Forum Moderators: martinibuster
After years of reliably spectacular performance, Google Inc. is showing a sign that its business is slowing down.
A report released late Monday by comScore Inc. said that the number of clicks by U.S. users on Google's advertisements was flat in January compared with a year earlier, signaling that the Internet titan's growth engine may be sputtering.
[sfgate.com...]
First, this is only one month (after a solid December). Second, it's only for the U.S. (52% of its global ads). Third, there's isn't enough data to draw significant conclusions.
Consumers may be cutting back on their spending and therefore less interested in clicking on ads. Or advertisers, waylaid by economic malaise, [may be] buying fewer ads.
Jordan Rohan, an analyst with RBC Capital Markets, is exactly right. He said: "We believe that investors' fear over weak-paid click data from comScore is overblown."

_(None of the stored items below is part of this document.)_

-- ==== Sys2Proof/Machine/Region.lean ====
section
/-! DEFINITION. Regions: control blocks, inheritance, the checks of the Cox, fault domains, protected ranges (R248 to
R250, R297 to R301, R340). -/

namespace Sys2Proof.Machine

/-! Control blocks -/

/-- Whether a block gives field i (R248, R249). -/
def ovr (x i : Nat) : Bool := x.testBit (64 + i)

/-- The effective values of a block below a parent's (R249); the share of the wake area is set where WAKEBASE is given
(R340). -/
def effBelow (x : Nat) (p : Eff) : Eff :=
  let pick (i own inh : Nat) : Nat := if ovr x i then own else inh
  let e : Eff :=
    { prio := pick 0 (bitsOf x 99 96) p.prio
      mode := pick 1 (bitsOf x 103 100) p.mode
      system := if ovr x 2 then x.testBit 104 else p.system
      ptroot := pick 3 (bitsOf x 191 128) p.ptroot
      wakeBase := pick 4 (bitsOf x 255 192) p.wakeBase
      wakeSize := pick 5 (bitsOf x 287 256) p.wakeSize
      saveBase := pick 6 (bitsOf x 383 320) p.saveBase
      saveSize := pick 7 (bitsOf x 319 288) p.saveSize
      faultq := pick 8 (bitsOf x 447 384) p.faultq
      fqlen := pick 9 (bitsOf x 463 448) p.fqlen
      cores := pick 10 (bitsOf x 479 464) p.cores
      regblk := pick 11 (bitsOf x 511 480) p.regblk
      scrgran := pick 12 (bitsOf x 527 512) p.scrgran
      wdog := pick 13 (bitsOf x 531 528) p.wdog
      redun := pick 14 (bitsOf x 535 532) p.redun
      share := p.share
      shares := p.shares }
  if ovr x 4 then
    { e with share := e.wakeSize * 1024 / (64 * e.cores) / 4096 * 4096, shares := 64 * e.cores }
  else e

/-- A value that a block gives outside Table 1, or a misaligned address it gives (R248, R250, R310). -/
def givenBad (x : Nat) : Bool :=
  (ovr x 1 && 2 < bitsOf x 103 100) || (ovr x 3 && bitsOf x 191 128 % 8192 != 0) ||
  (ovr x 4 && bitsOf x 255 192 % 4096 != 0) || (ovr x 6 && bitsOf x 383 320 % 4096 != 0) ||
  (ovr x 8 && bitsOf x 447 384 % 64 != 0) || (ovr x 9 && bitsOf x 463 448 == 0) ||
  (ovr x 10 && (bitsOf x 479 464 == 0 || 256 < bitsOf x 479 464)) ||
  (ovr x 11 && (bitsOf x 511 480 == 0 || 98304 < bitsOf x 511 480)) ||
  (ovr x 12 && (bitsOf x 527 512 == 0 || 49152 < bitsOf x 527 512))

/-- Reserved bits of a block. -/
def rcbReserved (x : Nat) : Bool := bitsOf x 4095 536 != 0 || bitsOf x 127 106 != 0 || bitsOf x 95 79 != 0

/-- Whether an area lies wholly in populated memory; an empty one does. -/
def areaIn (a n : Nat) : Bool := n == 0 || populated a n

/-- Areas that are not wholly in populated memory (R250). -/
def areasBad (e : Eff) : Bool :=
  !(areaIn e.ptroot 8192 && areaIn e.faultq (64 * e.fqlen) && areaIn e.wakeBase (e.wakeSize * 1024) &&
    areaIn e.saveBase (e.saveSize * 1024))

/-- A region from its block and its parent's region (R249, R250, R340). -/
def buildRegion (rcb x : Nat) (parent : Option Region) : Option Region :=
  let pe := (parent.map (·.eff)).getD .zero
  let e := effBelow x pe
  let rootBad := parent.isNone && (bitsOf x 78 64 != 0x7FFF || !x.testBit 105)
  let childBad := parent.isSome && ((e.system && !pe.system) || pe.prio < e.prio)
  if rcbReserved x || givenBad x || rootBad || childBad || areasBad e || e.share < 4096 then none
  else some ⟨rcb, (match parent with | some p => p.rcb :: p.parents | none => []), x.testBit 105, e, 0, 0, [], false, false, false⟩

/-- Whether the Cox can read a block (R250, R299). -/
def rcbReadable (rcb : Nat) : Bool := rcb % 512 == 0 && rcb < 2 ^ 41 && populated rcb 512

/-- A region and its ancestors as their blocks stand, nearest first, or why the region is rejected (R250, R352): a chain of
at most as many blocks. -/
def State.loadChain (s : State) : Nat → Nat → Except Code (List Region)
  | 0, _ => .error .regionInvalid
  | n + 1, rcb =>
    if !rcbReadable rcb then .error .regionInvalid
    else if s.failingAt rcb 512 then .error .memoryUncorrectable
    else
      let x := memNat s.mem rcb 512
      let p := bitsOf x 63 0
      let above : Except Code (List Region) := if p == 0 then .ok [] else s.loadChain n p
      match above with
      | .error c => .error c
      | .ok l => match buildRegion rcb x l.head? with
        | some r => .ok (r :: l)
        | none => .error .regionInvalid

/-- The chain of the nearest region, from one upwards, whose block is valid (R250). -/
def State.nearest (s : State) : Nat → Nat → Option (List Region)
  | 0, _ => none
  | n + 1, rcb =>
    match s.loadChain 16 rcb with
    | .ok l => some l
    | .error _ =>
      if !rcbReadable rcb then none else
      let p := memNat s.mem rcb 8
      if p == 0 then none else s.nearest n p

/-! What the device keeps of regions -/

/-- A region read: its values as they stand now, what the device counts for it kept (R250, R349). -/
def State.enter (s : State) (r : Region) : State :=
  match s.region? r.rcb with
  | some o => s.setRegion { o with parents := r.parents, fdom := r.fdom, eff := r.eff }
  | none => { s with regions := s.regions ++ [r] }

/-- A chain read for a node. -/
def State.enterChain (s : State) (l : List Region) : State := l.foldl State.enter s

/-- A chain of which a record needs the fault queue alone. -/
def State.enterNew (s : State) (l : List Region) : State :=
  l.foldl (fun s r => if (s.region? r.rcb).isSome then s else s.enter r) s

/-- A record of the Cox for a region named by its block: to the fault queue of the nearest region from there on up whose
block is valid, where that block puts it, or to the error log (R250). -/
def State.reportHome (s : State) (rcb : Nat) (x : FRec) : State :=
  match s.nearest 1024 rcb with
  | some (r :: l) =>
    let s := s.enterNew (r :: l)
    s.reportTo { (s.region? r.rcb).getD r with eff := r.eff } [] { x with region := rcb / 512 }
  | _ => s.logError { x with region := 0 }

/-- A region and its ancestors, nearest first. -/
def State.chainOf (s : State) (rcb : Nat) : List Nat := rcb :: ((s.region? rcb).map (·.parents)).getD []

/-- The region that heads the fault domain of a region (R298). -/
def State.domainOf (s : State) (rcb : Nat) : Nat :=
  ((s.chainOf rcb).find? fun a => (s.region? a).any (·.fdom)).getD rcb

/-- Whether a die-to-die link is down: every node then fails until a reset (R356). -/
def State.dieDown (s : State) : Bool := (s.links.take 7).any fun k => !k.up

/-- Whether the nodes of a region fail (R298, R356): its fault domain has been killed, or a die-to-die link is down. -/
def State.domainKilled (s : State) (rcb : Nat) : Bool := (s.region? (s.domainOf rcb)).any (·.killed) || s.dieDown

/-- The areas of a region recorded as protected, or dropped, by whether it has work (R301). -/
def State.settleProt (s : State) : State :=
  { s with regions := s.regions.map fun r => { r with prot := s.nodes.any (·.region == r.rcb) } }

/-- The areas of a region recorded (R301). -/
def State.protect (s : State) (rcb : Nat) : State :=
  { s with regions := s.regions.map fun r => if r.rcb == rcb then { r with prot := true } else r }

end Sys2Proof.Machine
end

Having said that, Google, in my opinion, is not helping the situation by its comments like these:
[Google's executives] explained that they redesigned
the ads so that fewer users would accidentally click on
them. As such, advertisers may be willing to pay more
for each time a user click on the ads, offsetting any
financial hit from a drop in clicks, some analysts said.
Are they talking about that superficial change to recent Google policy which deactivated the ads in the area besides the title and URL? (I can't imagine what else they're referring to.) Do these socalled analysts have any idea how insignificant those changes were?
I have seen no data differences since it was implemented. I don't see hundreds of publishers complaining they've suffered a huge "financial hit," either.
p/g
I'm more disappointed with investors than I am with Google.
Are you sure you don't mean "speculators"?